Universal generator function - generate responses from any LLM provider.

This is the main generation function that routes to the appropriate provider based on the model and provider parameters.

Parameters:
  • messages (Union[List[Message], List[Dict[str, str]], str]) – Input messages (can be string, list of dicts, or list of Message objects)

  • model (Union[str, ModelName, None]) – Model to use (ModelName enum or string for custom models). If not provided, must be specified in config.

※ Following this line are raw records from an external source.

/-- The transmit output is muted (R118). -/
def State.muted (s : State) (n : Nat) : Bool :=
  s.flag (fENG_CTRL_TX_MUTE n) || !s.engineUp n || (s.engOf n).feedLost || !(s.engOf n).searched || s.fld (fTST_LOOP_DEPTH n) == 6 ||
    s.dacFailed n || (s.engOf n).dvDark

/-- `TX_DARK` follows the causes of muting. -/
def muteFollow (n : Nat) (s : State) : State := s.setB (fENG_STATUS_TX_DARK n) (s.muted n)

/-- The loops step: a feed is there, `BIAS_HOLD` is clear, and the channel is ACTIVE or on its way there, for bias search (R113, R121,
R122, R136). -/
def State.loopsRun (s : State) (n : Nat) : Bool :=
  s.engineUp n && !(s.engOf n).feedLost && !s.flag (fENG_CTRL_BIAS_HOLD n)

/-- Loops whose bias is at or beyond a limit in 0.001 V-pi, as bits. -/
def loopsAt (lim : Nat) (bias : List Int) : Nat :=
  (span 0 6).foldl (fun a j => if lim ≤ (bias.getD j 0).natAbs then withBit a j true else a) 0

/-- Bits of a not in b. -/
def newBits (a b : Nat) : Nat := (BitVec.ofNat 8 a &&& ~~~(BitVec.ofNat 8 b)).toNat

/-- The limit flags follow the biases: 90 % of 2.5 V-pi is near, 100 % the limit; a loop that gets there is recorded (R115). -/
def biasLimits (n : Nat) (s : State) : State :=
  let e := s.engOf n
  let near := loopsAt 2250 e.bias
  let lim := loopsAt 2500 e.bias
  let s := (s.setB (fENG_STATUS_BIAS_NEAR_LIMIT n) (near != 0)).setB (fENG_STATUS_BIAS_AT_LIMIT n) (lim != 0)
  let s := setEng n { e with near := near, lim := lim } s
  let s := if newBits near e.near = 0 then s else offer 0x0221 (bCH n) (newBits near e.near) 0 s
  if newBits lim e.lim = 0 then s else offer 0x0221 (bCH n) (newBits lim e.lim + 256) 0 s

/-- Biases and errors as the loops now have them; a loop never leaves its range. -/
def biasFollow (n : Nat) (bias err : List Int) (s : State) : State :=
  if !s.loopsRun n then s
  else
    let b := (span 0 6).map fun j => clampI (-2500) 2500 (bias.getD j 0)
    biasLimits n (setEng n { s.engOf n with bias := b, err := (span 0 6).map fun j => err.getD j 0 } s)

/-- A reading as the power registers show it: 0.01 dBm, not below −40.00 (R124). -/
def pwrReading (v : Int) : Nat := sat16 (if v < -4000 then -4000 else v)

/-- The receive path declares loss of signal: `RX_LOS`, on a hub `HUB_LOS` in its place (R111, R130, R184). -/
def declareLos (n : Nat) (s : State) : State := if s.fld (fHUB_CTRL_ROLE n) = 1 then hubLos n s else rxLosSet n s

/-- The feed is lost (R111): bias held, transmit muted, loss of signal. -/
def feedGone (n : Nat) (feed : Int) (s : State) : State :=
  let s := setEng n { s.engOf n with feedLost := true } s
  let s := offer 0x0210 (bCH n) (unsigned 32 feed) 0 (s.setB (fENG_STATUS_BIAS_LOCK n) false)
  declareLos n (muteFollow n s)

/-- `FEED_MEASUREMENT` (R111, R115, R124): feed, transmit and receive power in 0.01 dBm, and the six loops' biases (0.001 V-pi)
and errors (0.01 %, 0.01 degree), and the engine temperature (0.5 degrees). Two measurements 10 us apart below +8 dBm make the feed lost. -/
def execFeedMeasurement (n : Ch) (feed tx rx : Int) (temp : Nat) (bias err : List Int) (s : State) : Host.Outcome State Fault Refusal :=
  if s.chDark n then ok s
  else
    let e := s.engOf n
    let s := ((s.setF (fENG_PWR_A_TX_PWR n) (pwrReading tx)).setF (fENG_PWR_A_RX_PWR n) (pwrReading rx)).setF (fENG_PWR_B_FEED_PWR n) (pwrReading feed)
    let s := s.setF (fENG_STATUS_ENG_TEMP n) temp
    let cls := if 1500 ≤ feed then 2 else if 800 ≤ feed then 1 else 0
    let high := decide (2050 < feed)
    let rises := high && !s.flag (fENG_STATUS_FEED_HIGH n)
    let s := setEng n { e with feed := cls } ((s.setB (fENG_STATUS_FEED_HIGH n) high).setB (fENG_STATUS_FEED_OK n) (cls == 2))
    let s := if rises then offer 0x0212 (bCH n) (unsigned 32 feed) 0 s else s
    let s := if cls = 0 && e.feed == 0 && !e.feedLost then feedGone n feed s else s
    ok (biasFollow n bias err s)

/-- `FEED_GOOD_AGAIN` (R111): the feed has been good for 1 ms after a loss. -/
def execFeedGoodAgain (n : Ch) (s : State) : Host.Outcome State Fault Refusal :=
  if s.chDark n || !(s.engOf n).feedLost || !s.flag (fENG_STATUS_FEED_OK n) then ok s
  else
    let s := muteFollow n (setEng n { s.engOf n with feedLost := false } s)
    ok (offer 0x0211 (bCH n) (unsigned 32 (s.sfld (fENG_PWR_B_FEED_PWR n))) 0 s)

/-- `BIAS_SEARCH_LOCKED` (R113, R121): all six loops hold their errors, after a search, which asks for a good feed, or on resuming. -/
def execBiasSearchLocked (n : Ch) (s : State) : Host.Outcome State Fault Refusal :=
  if !s.loopsRun n || (!(s.engOf n).searched && !s.flag (fENG_STATUS_FEED_OK n)) then ok s
  else ok (muteFollow n (setEng n { s.engOf n with searched := true } (s.setB (fENG_STATUS_BIAS_LOCK n) true)))

/-- `BIAS_LOCK_LOST` (R113): loops (bits) whose error has left the limits. -/
def execBiasLockLost (n : Ch) (loops : Nat) (s : State) : Host.Outcome State Fault Refusal :=
  if !s.flag (fENG_STATUS_BIAS_LOCK n) || loops % 64 = 0 then ok s
  else ok (offer 0x0220 (bCH n) (loops % 64) 0 (s.setB (fENG_STATUS_BIAS_LOCK n) false))

/-- The transmit target in 0.1 dBm within its limits (R117). -/
def State.txTarget (s : State) (n : Nat) : Int := clampI (-140) 10 (s.sfld (fENG_CTRL_TX_TARGET n))

/-- `TX_RAMP_COMPLETE` (R117): the measured output equals the target. -/
def execTxRampComplete (n : Ch) (s : State) : Host.Outcome State Fault Refusal :=
  if s.muted n then ok s else ok (s.setF (fENG_PWR_A_TX_PWR n) (unsigned 16 (10 * s.txTarget n)))

/-- `RX_LOS_SET` (R120): not on a hub. -/
def execRxLosSet (n : Ch) (s : State) : Host.Outcome State Fault Refusal :=
  if s.chDark n || s.fld (fHUB_CTRL_ROLE n) = 1 then ok s else ok (rxLosSet n s)

/-- `RX_LOS_CLEARED` (R111, R120, R130): not while the feed is lost or an ADC is FAILED. -/
def execRxLosCleared (n : Ch) (s : State) : Host.Outcome State Fault Refusal :=
  if s.chDark n || s.fld (fHUB_CTRL_ROLE n) = 1 || s.rxDead n then ok s else ok (rxLosClear n s)

/-- The 24 biases sampled: a DARK channel's bias DACs are at 0 V (R115, R400). -/
def biasSample (s : State) : List Int :=
  (span 0 4).flatMap fun n => (span 0 6).map fun j => if s.chDark n then 0 else (s.engOf n).bias.getD j 0

/-- `BIAS_SAMPLE_HOURLY` (R115, R446): the next of 256 hourly slots takes the sample; the monthly slot of the running
2,592,000 s of powered time takes its extremes. -/
def execBiasSampleHourly (s : State) : Host.Outcome State Fault Refusal :=
  let b := biasSample s
  let i := s.store.cur
  let h := (i.hour + 1) % 256
  let month := s.powered / 2592000000000 % 256
  let (lo, hi) := if month = i.month then smGet (fun _ => (b, b)) i.monthly month else (b, b)
  let lo := (span 0 24).map fun j => min (lo.getD j 0) (b.getD j 0)
  let hi := (span 0 24).map fun j => max (hi.getD j 0) (b.getD j 0)
  ok { s with store := { s.store with cur := { i with hour := h, hourly := smPut i.hourly h b, month := month, monthly := smPut i.monthly month (lo, hi) } } }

  • config (Optional[GenerationConfig]) – Generation configuration

  • api_key (Optional[str]) – API key (if not provided, uses environment variable)

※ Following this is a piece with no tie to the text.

/-- `ACCT_CLEAR` (R412): a 1 written to `PWR_WAKE_CTRL.ACCT_CLEAR` through BAR0, which is there from READY on (R78). -/
def execAcctClear (s : State) : Host.Outcome State Fault Refusal := ok (if s.ready then acctClear s else s)

end Sys2Proof.Machine
end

  • provider (Optional[LLMProvider]) – LLMProvider enum specifying which API to use

  • use_cache (bool) – Whether to use response caching

  • cost_tracker (Optional[CostTracker]) – Optional cost tracker instance

  • track_cost (bool) – Whether to track costs in global tracker

  • rate_limiter (Optional[RateLimiter]) – Optional rate limiter instance

  • max_retries (int) – Maximum retry attempts for failed requests

  • **kwargs – Additional config parameters

Returns:

The generated response

Return type:

GenerationResponse

Examples

>>> # Using ModelName enum
>>> response = generate("Hello", model=ModelName.GPT_4O_MINI, provider=LLMProvider.OPENAI)
>>> # Using custom model name
>>> response = generate("Hello", model="my-custom-gpt", provider=LLMProvider.OPENAI)
>>> # Different providers
>>> response = generate("Hello", model=ModelName.CLAUDE_35_HAIKU, provider=LLMProvider.ANTHROPIC)
kerb.generation.generate_stream(messages, model=None, config=None, api_key=None, provider=None, callback=None, **kwargs)[source]

Generate streaming response from any LLM provider.

Parameters:
  • messages (Union[List[Message], List[Dict[str, str]], str]) – Input messages (can be string, list of dicts, or list of Message objects)

  • model (Union[str, ModelName, None]) – Model to use (ModelName enum or string for custom models). If not provided, must be specified in config.

  • config (Optional[GenerationConfig]) – Generation configuration

  • api_key (Optional[str]) – API key (if not provided, uses environment variable)

  • provider (Optional[LLMProvider]) – LLMProvider enum specifying which API to use

  • callback (Optional[Callable[[StreamChunk], None]]) – Optional callback function for each chunk

  • **kwargs – Additional config parameters

Yields:

StreamChunk – Chunks of the generated response

kerb.generation.generate_batch(prompts, model=None, config=None, api_key=None, provider=None, max_concurrent=5, show_progress=False, **kwargs)[source]

Generate batch responses.

Parameters:
  • prompts (List[Union[str, List[Message]]]) – List of prompts to process

  • model (Union[str, ModelName, None]) – Model to use (ModelName enum or string for custom models). If not provided, must be specified in config.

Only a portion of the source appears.